§ Instructions to follow:
Where does the word "mark" show up in the records? Copy every line that has it.

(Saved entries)
# # # # #
-- ==== Sys2Proof/Safety.lean ====
section
/-! DEFINITION. What counts as a safe step, and the words in which statements are made about the machine: when nothing but its
operands stands between an instruction and its effect, what its retirement leaves, and what the registers of a strand read. -/

namespace Sys2Proof.Machine

/-- A step of the machine ends in a next state. -/
def Safe (s : State) : Prop := ∃ t, step s = .next t

/-! ## What registers read -/

/-- The value of register `r` of strand `k`. -/
def Team.val (t : Team) (k r : Nat) : Word := ((t.strand k).reg r).val
/-- The format tag of register `r` of strand `k`. -/
def Team.tag (t : Team) (k r : Nat) : BitVec 4 := ((t.strand k).reg r).tag
/-- The pair at `r` of strand `k`, low word at `r` (R58). -/
def Team.pair (t : Team) (k r : Nat) : DWord := t.val k (r + 1) ++ t.val k r
/-- Source b in strand `k`: a register or the immediate (R138). -/
def Team.srcB (t : Team) (k : Nat) (b : Src) : Word := match b with | .reg r => t.val k r.toNat | .imm w => w
/-- Register `r` of strand `k` is free of a poison mark (R61). -/
def Team.clean (t : Team) (k r : Nat) : Prop := ((t.strand k).reg r).psn = false
/-- The strands active for an instruction (R22). -/
def Team.active (t : Team) (i : Instr) : List Nat := activeOf t (hdrF i)

/-- Only the leader's sources are read: the `.U` forms (R140), the transfers taken by the leader (R159), and the
instructions of groups 5 to 7 that the leader executes (R190, R212, R244). -/
def leaderReads (i : Instr) : Bool :=
  match i with
  | .movsw a => decide ((srcField a.b).toNat ≠ 0x20)
  | _ => match toRaw i with
    | some r => (decide (r.opc.toNat < 0x200) && topBit r.m) || decide (r.opc.toNat ∈ [0x88, 0x8a]) ||
        (decide (0x28a ≤ r.opc.toNat) && !decide (r.opc.toNat ∈ [0x2a0, 0x2a1, 0x2a2, 0x306, 0x307, 0x319]))
    | none => false
/-- `RET`, the instructions that read other strands (R184, R185), the conversions with a list or a block (R179, R183) and the
indexed accesses (R192) choose the strands they read a register in by rules of their own. -/
def ownReads (i : Instr) : Bool := decide (opcOf i ∈ [0x8b, 0x190, 0x1a0, 0x1a1, 0x1a2, 0x200, 0x201, 0x202, 0x203, 0x208, 0x281, 0x283])
/-- The strands an instruction reads every one of its sources in. -/
def Team.reads (t : Team) (i : Instr) : List Nat :=
  if ownReads i then [] else if leaderReads i then (t.active i).take 1 else t.active i
/-- Source b of strand `k`, where it is a register, is free of a poison mark. -/
def Team.cleanB (t : Team) (k : Nat) (b : Src) : Prop := ∀ r, b = .reg r → t.clean k r.toNat

/-! ## An instruction that runs, and its retirement -/

/-- `t` is the team whose turn it is, and nothing but the values of its operands stands between it and the effect of `i`: the
words are well-formed (R136), the level permits it (R244), no signature differs (R134), every register it names is below N, not
locked, but for `MMAWAIT`, and no reply is owed to it (R58, R221, R129), no guard register of an enabled strand and no source of a
strand it reads is poisoned (R61), no producer is too near where stall counts are tested (R130), and no part of the instruction has
acted already (R334). -/
structure Ready (i : Instr) (s : State) (t : Team) : Prop where
  team : s.team s.cur = some t
  issues : canIssue s t = true
  wf : i.WellFormed = true
  level : isPriv i = true → s.isSup t = true
  sig : sigDiffers t i = false
  fresh : t.rmw = none
  named : ∀ r ∈ namedRegs i, r < t.nreg ∧ (r ∉ t.lock ∨ ∃ h, i = .mmawait h) ∧ r ∉ t.pend
  guard : ∀ k ∈ t.enabled, ∀ r ∈ guardRegs (hdrF i), t.clean k r
  clean : ∀ k ∈ t.reads i, ∀ r ∈ srcRegs i, t.clean k r
  stall : bitAt t.tctl.toNat 3 = true → t.prod = []

/-- How `i` retires from the effect `u` it has on its team `t` and `s1` on the rest of the machine: control passes to `pc`, the
signature halves become `sigs` and `sigd`, one matching check enters the team's sequence (R287), a yield point with a request
pending is taken (R51), the queue's watchdog count starts again (R358), the team's age as a ready team starts (R55), and its group has
started (R42). Nothing else differs from `u` and `s1`, but for the team's record of recent producers and for steps of the device that
become due. -/
def RetiresTo (i : Instr) (t u : Team) (s1 s' : State) (pc : BitVec 48) (sigs sigd : BitVec 16) (stepped : Bool) : Prop :=
  ∃ (ps : List Producer) (ev : List Event), s' = noteStart { s1 with
    teams := s1.teams.map (fun x => if x.hnd = t.hnd then
      { u.matched with
        pc := pc, sigs := sigs, sigd := sigd, stepped := stepped, held := false, status := .run, prod := ps, since := s1.now,
        yielded := if (hdrF i).y && t.preq.isSome then some (liveCount t (hdrF i), false) else t.yielded } else x),
    queues := (s1.setQueue (s1.qOf t) (fun q => { q with wd := 0 })).queues,
    due := s1.due ++ ev } t

/-- `i` retires and control passes in sequence; both signature halves fold it in (R134, R291). -/
def Retires (i : Instr) (t u : Team) (s1 s' : State) : Prop :=
  RetiresTo i t u s1 s' (t.pc + BitVec.ofNat 48 (byteLength i)) (sigsFold (sigsAt t) (lowWord i))
    (sigdMask t.sigd (t.active i) t.passes) true

/-- `i`, an instruction of `t`, completes: the next state is that in which it has had the effect `u` on its team and `s1` on the
rest of the machine, and has retired in sequence. -/
def Completes (i : Instr) (s : State) (t u : Team) (s1 : State) : Prop := ∃ s', exec i s = .next s' ∧ Retires i t u s1 s'
/-- `i` completes with the effect `s1` on the whole machine, its own team included. -/
def CompletesIn (i : Instr) (s : State) (t : Team) (s1 : State) : Prop := ∃ u, s1.team t.hnd = some u ∧ Completes i s t u s1

/-- `i` cannot complete yet: its team, changed by `f`, is held at it, its age as a ready team counted from this try, with `s1` for the
rest of the machine (R211); at a yield point with a request pending it is to be saved (R51). -/
def Waits (i : Instr) (s : State) (t : Team) (f : Team → Team) (s1 : State) : Prop :=
  exec i s = .next { s1 with teams := s1.teams.map (fun x => if x.hnd = t.hnd then
    { f x with held := true, since := s.now,
               yielded := if (hdrF i).y && x.preq.isSome && x.rmw.isNone then some (liveCount x (hdrF i), false) else x.yielded } else x) }

/-! ## Results in registers -/

/-- Every active strand has its outcome, no other strand changes (R138). -/
def perStrand (t : Team) (ks : List Nat) (o : Nat → Out) : Team :=
  { t with strands := t.strands.mapIdx (fun k x => if k ∈ ks then x.out (o k) else x) }
/-- The state with the outcomes of a team's active strands. -/
def gives (s : State) (t : Team) (ks : List Nat) (o : Nat → Out) : State := s.setTeam t.hnd (fun x => perStrand x ks o)
/-- The leader's outcome stands in every strand, its flags in the leader alone (R140). -/
def fromLeader (t : Team) (ks : List Nat) (o : Nat → Out) : Team :=
  match ks.head? with
  | none => t
  | some l => { t with strands := t.strands.mapIdx (fun k x => if k = l then (x.outRegs (o l)).flag (o l).fl else x.outRegs (o l)) }
/-- The effect of an instruction whose `.U` bit is `u` (R139, R140). -/
def byMode (u : Bool) (t : Team) (ks : List Nat) (o : Nat → Out) : Team := if u then fromLeader t ks o else perStrand t ks o
/-- The leader of an instruction gives every strand the value `v` in register `r`, tag 0 (R212). -/
def giveEvery (t : Team) (r : Nat) (v : Word) : Team := { t with strands := t.strands.map (fun x => x.set r v 0) }

/-- `i` computes `o` in each active strand, and does nothing else (R138). -/
def EachStrand (i : Instr) (s : State) (t : Team) (o : Nat → Out) : Prop := Completes i s t (perStrand t (t.active i) o) s
/-- `i` computes `o` by the mode its `.U` bit names, and does nothing else. -/
def ByStrand (i : Instr) (m : BitVec 4) (s : State) (t : Team) (o : Nat → Out) : Prop :=
  Completes i s t (byMode (topBit m) t (t.active i) o) s

/-- `i` writes `f` of its source a to `vd`. -/
def Row1 (i : Instr) (a : Alu) (f : Word → Word × Flags) : Prop :=
  ∀ s t, Ready i s t → ByStrand i a.m s t (fun k => Out.one a.vd (f (t.val k a.va.toNat)).1 (f (t.val k a.va.toNat)).2)
/-- `i` writes `f` of its sources a and b to `vd`. -/
def Row2 (i : Instr) (a : Alu) (f : Word → Word → Word × Flags) : Prop :=
  ∀ s t, Ready i s t → ByStrand i a.m s t (fun k =>
    let r := f (t.val k a.va.toNat) (t.srcB k a.b)
    Out.one a.vd r.1 r.2)
/-- `i` writes `f` of its three sources to `vd`. -/
def Row3 (i : Instr) (a : Ter) (f : Word → Word → Word → Word × Flags) : Prop :=
  ∀ s t, Ready i s t → ByStrand i a.m s t (fun k =>
    let r := f (t.val k a.va.toNat) (t.val k a.vb.toNat) (t.val k a.vc.toNat)
    Out.one a.vd r.1 r.2)
/-- `i` writes `f` of its source pairs a and b to the pair at `vd` (R150). -/
def RowP (i : Instr) (a : Alu) (f : DWord → DWord → DWord) : Prop :=
  ∀ s t, Ready i s t → ByStrand i a.m s t (fun k =>
    Out.pair a.vd (f (t.pair k a.va.toNat) (t.pair k (srcField a.b).toNat)).toNat 0)
/-- `i` writes `f` of its effective rounding mode and source a, with flags, to `vd` (R66, R78). -/
def RowF1 (i : Instr) (a : Alu) (f : Nat → Nat → Nat × Flags) : Prop :=
  ∀ s t, Ready i s t → ByStrand i a.m s t (fun k =>
    let r := f (modeOf t a.m) (t.val k a.va.toNat).toNat
    Out.one a.vd (word r.1) r.2)
/-- `i` writes `f` of its effective rounding mode and sources a and b, with flags, to `vd`. -/
def RowF2 (i : Instr) (a : Alu) (f : Nat → Nat → Nat → Nat × Flags) : Prop :=
  ∀ s t, Ready i s t → ByStrand i a.m s t (fun k =>
    let r := f (modeOf t a.m) (t.val k a.va.toNat).toNat (t.srcB k a.b).toNat
    Out.one a.vd (word r.1) r.2)
/-- `i` writes `f` of its effective rounding mode and source pairs, with flags, to the pair at `vd`. -/
def RowD2 (i : Instr) (a : Alu) (f : Nat → Nat → Nat → Nat × Flags) : Prop :=
  ∀ s t, Ready i s t → ByStrand i a.m s t (fun k =>
    let r := f (modeOf t a.m) (t.pair k a.va.toNat).toNat (t.pair k (srcField a.b).toNat).toNat
    Out.pair a.vd r.1 r.2)

/-! ## Values, written from the tables of the instruction chapters -/

/-- `v` clamped to the range from `lo` to `hi`, `sat` set exactly when the clamp changed it (R71). -/
def clampTo (lo hi v : Int) : Word × Flags := (BitVec.ofInt 32 (max lo (min hi v)), if lo ≤ v ∧ v ≤ hi then 0 else flSat)
/-- `v` clamped as signed 32 bits. -/
def clampS (v : Int) : Word × Flags := clampTo (-2147483648) 2147483647 v
/-- `v` clamped as unsigned 32 bits. -/
def clampZ (v : Int) : Word × Flags := clampTo 0 4294967295 v
/-- The bit-field position of `pos`, at most 32 (R144). -/
def fieldPos (pos : Word) : Nat := min (pos.extractLsb' 0 8).toNat 32
/-- The bit-field width of `pos`, cut at bit 31 (R144). -/
def fieldWidth (pos : Word) : Nat := min (pos.extractLsb' 8 8).toNat (32 - fieldPos pos)
/-- `w` one bits from bit `p` up. -/
def fieldMask (p w : Nat) : Word := ((1 <<< w) - 1) <<< p
/-- Byte i of the result of `PERMB` (R145). -/
def permByte (x y : Word) (i : Nat) : Byte :=
  let c := x.extractLsb' (8 * (y.extractLsb' (4 * i) 2).toNat) 8
  if y.getLsbD (4 * i + 2) then 0 else if y.getLsbD (4 * i + 3) then (if c.msb then 0xff else 0) else c
/-- The condition of Table 8-4 on a pair that is equal as `eq` and in order as `lt` says. -/
def holds (sub : Nat) (eq lt : Bool) : Bool :=
  match sub with
  | 0 => eq
  | 1 => !eq
  | 2 => lt
  | 3 => lt || eq
  | 4 => !(lt || eq)
  | _ => !lt
/-- 1 for true, 0 for false. -/
def oneIf (b : Bool) : Word := if b then 1 else 0

/-- A tagged pointer by its fields: space, rank or tower, address field (Tables 6-1 to 6-3). -/
def tagged (sp sel x : Nat) : DWord := BitVec.ofNat 64 (sp * 2 ^ 60 + sel * 2 ^ 48 + x)
/-- The fields of a valid pointer (R151). -/
def PtrFields (sp sel x : Nat) : Prop :=
  (sp = 0 ∧ sel = 0 ∧ x < 2 ^ 48) ∨ (sp = 1 ∧ sel < 12 ∧ x < 2 ^ 19) ∨ (sp = 2 ∧ sel < 4 ∧ x < 2 ^ 34)
/-- The field `PFIELD` selects (R154). -/
def ptrPiece (p : DWord) (sel : Nat) : Word :=
  match sel with
  | 0 => (p.extractLsb' 60 4).setWidth 32
  | 1 => (p.extractLsb' 48 4).setWidth 32
  | 2 => p.extractLsb' 0 32
  | _ => (p.extractLsb' 32 16).setWidth 32

/-! ## Transfers of control -/

/-- `t` with the counter of every strand that has not exited changed by `f` (R44). -/
def withCtrs (t : Team) (f : Nat → Byte → Byte) : Team :=
  { t with strands := t.strands.mapIdx (fun k x => if x.ctr = 0xff then x else { x with ctr := f k x.ctr }) }
/-- The depth of a counter decreased by 1, stopping at 0 (R43). -/
def shallower (c : Byte) : Byte := if c.extractLsb' 0 7 = 0 then c else c - 1
/-- No strand is enabled. -/
def noneEnabled (t : Team) : Prop := ∀ x ∈ t.strands, x.ctr ≠ 0
/-- Every live strand's depth may rise by 1 (R45). -/
def roomBelow (t : Team) : Prop := ∀ x ∈ t.strands, x.ctr ≠ 0xff → x.ctr.toNat % 128 + 1 ≤ 126
/-- The target 4 × off from the instruction (R155). -/
def target (t : Team) (off : Word) : Int := (t.pc.toNat : Int) + 4 * off.toInt
/-- A target that passes the tests of R159 or R160. -/
def goodTarget (x : Int) (align : Nat) : Prop := x % align = 0 ∧ 0 ≤ x ∧ x < 281474976710656
/-- `%sigd` after `ENDIF` or `ENDLOOP` (R291): `g` from the masks, and the strands whose counter returns to 0. -/
def sigdEnd (g : BitVec 16) (t u : Team) : BitVec 16 :=
  g.rotateLeft 1 ^^^ BitVec.ofNat 16 (((t.strands.zip u.strands).filter (fun p => p.1.ctr ≠ 0xff ∧ p.1.ctr ≠ 0 ∧ p.2.ctr = 0)).length)
/-- A control instruction `i` retires with the effect `u` on its team: to `pc`, or in sequence; `%sigs` is 0 (R134). -/
def Goes (i : Instr) (s : State) (t u : Team) (pc : Option (BitVec 48)) : Prop :=
  ∃ s', exec i s = .next s' ∧ RetiresTo i t u s s' (pc.getD (t.pc + 16)) 0 (sigdMask t.sigd (t.active i) t.passes) pc.isNone
/-- Like `Goes`, for `ENDIF` and `ENDLOOP`. -/
def GoesEnd (i : Instr) (s : State) (t u : Team) (pc : Option (BitVec 48)) : Prop :=
  ∃ s', exec i s = .next s' ∧
    RetiresTo i t u s s' (pc.getD (t.pc + 16)) 0 (sigdEnd (sigdMask t.sigd (t.active i) t.passes) t u) pc.isNone
/-- `t` with the return address in the pair at `vd` of every strand (R159). -/
def linked (t : Team) (vd : RegField) : Team :=
  { t with strands := t.strands.map (fun x =>
      (x.set vd.toNat (BitVec.ofNat 32 (t.pc.toNat + 16)) 0).set (vd.toNat + 1) (BitVec.ofNat 32 ((t.pc.toNat + 16) / 2 ^ 32)) 0) }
# # # # #
§ Worked solution:
/-- Register `r` of strand `k` is free of a poison mark (R61). -/
/-- Source b of strand `k`, where it is a register, is free of a poison mark. -/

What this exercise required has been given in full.